*TASK REQUIREMENTS*
Only the lines below starting at the one containing "def State.ringWrite (s" and ending at the one containing "else s.emit (.msix v)" belong in the answer, each copied exactly.

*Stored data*
· · · · · · ·

-- ==== Sys2Proof/Machine/Complete.lean ====
section
/-!
DEFINITION. Completion of descriptors (spec/02 R82-R85, R93-R100, R775): records, PHASE, events, POISON, MSI-X, the
reserved slots, and the counting of records that a ring cannot take.
-/
namespace Sys2Proof.Machine

open Sys2Proof

/-- The function of submission ring n and of completion ring m (R103). -/
def sqFn (n : Nat) : Nat := 0x100 + n
def cqFn (m : Nat) : Nat := 0x200 + m

/-- R63, R72. The number of entries a LOG2_SIZE in force gives; zero where none is in force. -/
def sizeOf (log2 : Nat) : Nat := if 6 ≤ log2 && log2 ≤ 16 then 2 ^ log2 else 0

def State.sqSize (s : State) (n : Nat) : Nat := sizeOf (s.cfg (Reg.RING_SQ_CFG n) Fld.RING_SQ_CFG_LOG2_SIZE)
def State.cqSize (s : State) (m : Nat) : Nat := sizeOf (s.cfg (Reg.RING_CQ_CFG m) Fld.RING_CQ_CFG_LOG2_SIZE)

/-- R64. The completion ring of submission ring n. -/
def State.cqOf (s : State) (n : Nat) : Nat := s.cfg (Reg.RING_SQ_CFG n) Fld.RING_SQ_CFG_CQ

def noSq (_ : Nat) : SqSt := {}
def State.sqSt (s : State) (n : Nat) : SqSt := tblGet noSq s.sq n
def State.setSq (s : State) (n : Nat) (v : SqSt) : State := { s with sq := tblPut noSq s.sq n v }

/-- Bytes 0 to 30 of a record (R93). -/
def recordHead (seq step time : Nat) (d : Done) : List Byte :=
  leBytes 4 seq ++ leBytes 2 d.status ++ leBytes 1 d.cls ++ leBytes 1 d.flags ++ leBytes 4 time ++ leBytes 4 step ++
    leBytes 8 d.result ++ leBytes 1 d.die ++ leBytes 1 d.unit ++ leBytes 1 d.cell ++ leBytes 1 d.port ++
    leBytes 1 d.cring ++ leBytes 2 0

/-- What a descriptor's unit says of it in its requests. -/
def originOfDesc (n seq : Nat) (b : List Byte) : Origin := { ring := n, seq := seq, layer := dLAYER b, op := dOP b }

/-- The ring engines of link die 0, for a descriptor. -/
def ringMaster (n seq : Nat) (b : List Byte) : Master := .link 0 (originOfDesc n seq b)

/-- Bytes into a ring in host memory (LOC 0) or in global space (LOC 1). -/
def State.ringWrite (s : State) (who : Master) (loc : Bool) (addr : Nat) (d : List Byte) : State :=
  if loc then s.gwrite who 1 addr d else s.hostWrite addr d

/-- R99, R124. PHASE of the pass that a record number lies on. -/
def phaseOf (size tail : Nat) : Nat := if tail / size % 2 = 0 then 0x80 else 0

/-- R100. A message of the vector is sent, held in its Pending Bit when masked, or neither when MSI-X is off. -/
def State.msixSend (s : State) (v : Nat) : State :=
  if !s.pcie.msixEn then s
  else if s.pcie.fnMask || s.pcie.vecMask.contains v then
    (if s.pcie.pend.contains v then s else { s with pcie := { s.pcie with pend := s.pcie.pend ++ [v] } })
  else s.emit (.msix v)

/-- R97, R775. Completion ring m writes the records that become ready for it. -/
def State.cqWrites (s : State) (m : Nat) : Bool := (s.fnState (cqFn m) == fnRUN || s.fnState (cqFn m) == fnDRAIN) && s.cqSize m != 0

/-- R97-R99, R775. Write a record into the next slot of completion ring m, bytes 0-30 and then byte 31, or drop it. -/
def State.putRecord (s : State) (who : Master) (m seq step : Nat) (d : Done) (irq : Bool) : State :=
  if s.cqWrites m then
    let base := s.cfg (Reg.RING_CQ_BASE m) Fld.RING_CQ_BASE_BASE * 4096
    let loc := s.cfg (Reg.RING_CQ_BASE m) Fld.RING_CQ_BASE_LOC == 1
    let tail := s.fget (Reg.RING_CQ_TAIL m) Fld.RING_CQ_TAIL_TAIL
    let slot := base + 32 * (tail % s.cqSize m)
    let s := s.ringWrite who loc slot (recordHead seq step s.timeNs d)
    let s := s.ringWrite who loc (slot + 31) [BitVec.ofNat 8 (phaseOf (s.cqSize m) tail)]
    let s := s.count (Reg.RING_CQ_TAIL m) Fld.RING_CQ_TAIL_TAIL 1
    if irq then s.msixSend (s.cfg (Reg.RING_CQ_CFG m) Fld.RING_CQ_CFG_VECTOR) else s
  else s.bump (Reg.RING_CQ_STATUS m) Fld.RING_CQ_STATUS_DROPPED 1

/-- R82, R84, R85. One event to the bank of ring n, from ring `by_`, which a POISON names. -/
def State.sendEvent (s : State) (n : Nat) (poison : Bool) (by_ : Nat) : State :=
  let c := s.fget (Reg.RING_EVT_BANK n) Fld.RING_EVT_BANK_COUNT
  let s := if c ≥ 2 ^ 32 - 1 then s.fput (Reg.RING_EVT_BANK n) Fld.RING_EVT_BANK_OVERFLOW 1
    else s.fput (Reg.RING_EVT_BANK n) Fld.RING_EVT_BANK_COUNT (c + 1)
  if poison then (s.setSq n { s.sqSt n with poisonBy := by_ }).fput (Reg.RING_EVT_BANK n) Fld.RING_EVT_BANK_POISON 1 else s

/-- R95. Slots of completion ring m are reserved or released. -/
def State.reserve (s : State) (m k : Nat) : State := s.bump (Reg.RING_CQ_STATUS m) Fld.RING_CQ_STATUS_RESERVED k
def State.release (s : State) (m k : Nat) : State := s.lower (Reg.RING_CQ_STATUS m) Fld.RING_CQ_STATUS_RESERVED k

/-- The record, the slots, the event and the message of a completion of ring n: `keep` slots stay reserved (R96). The event of a record
that its ring drops sets POISON whatever the STATUS (R775). -/
def State.complete (s : State) (n : Nat) (bytes : List Byte) (seq slots keep : Nat) (d : Done) : State :=
  let m := s.cqOf n
  let bad := poisons d.status || !s.cqWrites m
  let s := s.putRecord (ringMaster n seq bytes) m seq (dSTEP bytes) d (dIRQ bytes)
  let s := s.release m (slots - keep)
  if dSIGNAL bytes then s.sendEvent (dSIG_RING bytes) bad n else s

/-- The continuity service as a master, for no descriptor (R515). -/
def trfMaster : Master := .service {}

/-- A descriptor that never starts completes at once (R776). -/
def State.completeFetched (s : State) (n : Nat) (f : Fetched) (d : Done) : State :=
  s.complete n f.bytes f.seq f.slots 0 d

/-- The context of a report about a descriptor: its ring, RING_SEQ, LAYER_ID and OP_ID. -/
def ctxOf (n : Nat) (bytes : List Byte) (die unit : Nat) : Ctx :=
  { die := die, unit := unit, ring := n, seq := dRING_SEQ bytes % 2 ^ 24, layer := dLAYER bytes, op := dOP bytes }

/-- The started descriptor of a ring and RING_SEQ. -/
def State.findStarted (s : State) (n seq : Nat) : Option Started :=
  s.started.find? (fun d => d.ring == n && d.seq == seq)

/-- Change a started descriptor. -/
def State.updStarted (s : State) (n seq : Nat) (f : Started → Started) : State :=
  { s with started := updFirst (fun d => d.ring == n && d.seq == seq) f s.started }

/-- R464. The reply to a re-issued request has come: its descriptor's module operation timer is no longer paused for it. -/
def State.answeredTimed (s : State) (tag : Nat) : State :=
  match s.flt.timed.find? (fun t => t.kind == 1 && t.tag == tag) with
  | none => s
  | some t =>
    let s1 := s.updStarted t.ring t.seq (fun d => { d with held := d.held + (s.clk.now - t.since) })
    { s1 with flt := { s1.flt with timed := s1.flt.timed.filter (fun t => !(t.kind == 1 && t.tag == tag)) } }

/-- What a started descriptor's outcome carries besides: a substitute marks it FALLBACK (R296), and a declared hang that names it
gives its class (R487). -/
def Started.outcome (x : Started) (d : Done) : Done :=
  let d1 := if x.fallback then { d with flags := addFlag d.flags flFALLBACK } else d
  if x.hang then { d1 with cls := 0x03 } else d1

/-- The die of a Trelfort service is the primary's. -/
def State.doneDie (s : State) (d : Done) : Done := if d.die = 0x50 then { d with die := s.trfDie } else d

/-- R93. The die and unit of an outcome: those of the descriptor's function where the unit that ends it names none of its own. -/
def Started.located (x : Started) (d : Done) : Done :=
  if d.die = 0x48 && d.unit = 0x26 then { d with die := dieOfFn x.fn, unit := unitOfFn x.fn } else d

/-- A started descriptor gets its outcome; the first one stands. -/
def State.setDone (s : State) (n seq : Nat) (d : Done) : State :=
  s.updStarted n seq (fun x => if x.done.isSome then x else { x with done := some (x.outcome (s.doneDie (x.located d))) })

/-- The started descriptors of function f that have no outcome. -/
def State.runningOn (s : State) (f : Nat) : List Started := s.started.filter (fun d => d.fn == f && d.done.isNone)

end Sys2Proof.Machine
end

· · · · · · ·

*EXERCISE RESULT*
def State.ringWrite (s : State) (who : Master) (loc : Bool) (addr : Nat) (d : List Byte) : State :=
  if loc then s.gwrite who 1 addr d else s.hostWrite addr d

/-- R99, R124. PHASE of the pass that a record number lies on. -/
def phaseOf (size tail : Nat) : Nat := if tail / size % 2 = 0 then 0x80 else 0

/-- R100. A message of the vector is sent, held in its Pending Bit when masked, or neither when MSI-X is off. -/
def State.msixSend (s : State) (v : Nat) : State :=
  if !s.pcie.msixEn then s
  else if s.pcie.fnMask || s.pcie.vecMask.contains v then
    (if s.pcie.pend.contains v then s else { s with pcie := { s.pcie with pend := s.pcie.pend ++ [v] } })
  else s.emit (.msix v)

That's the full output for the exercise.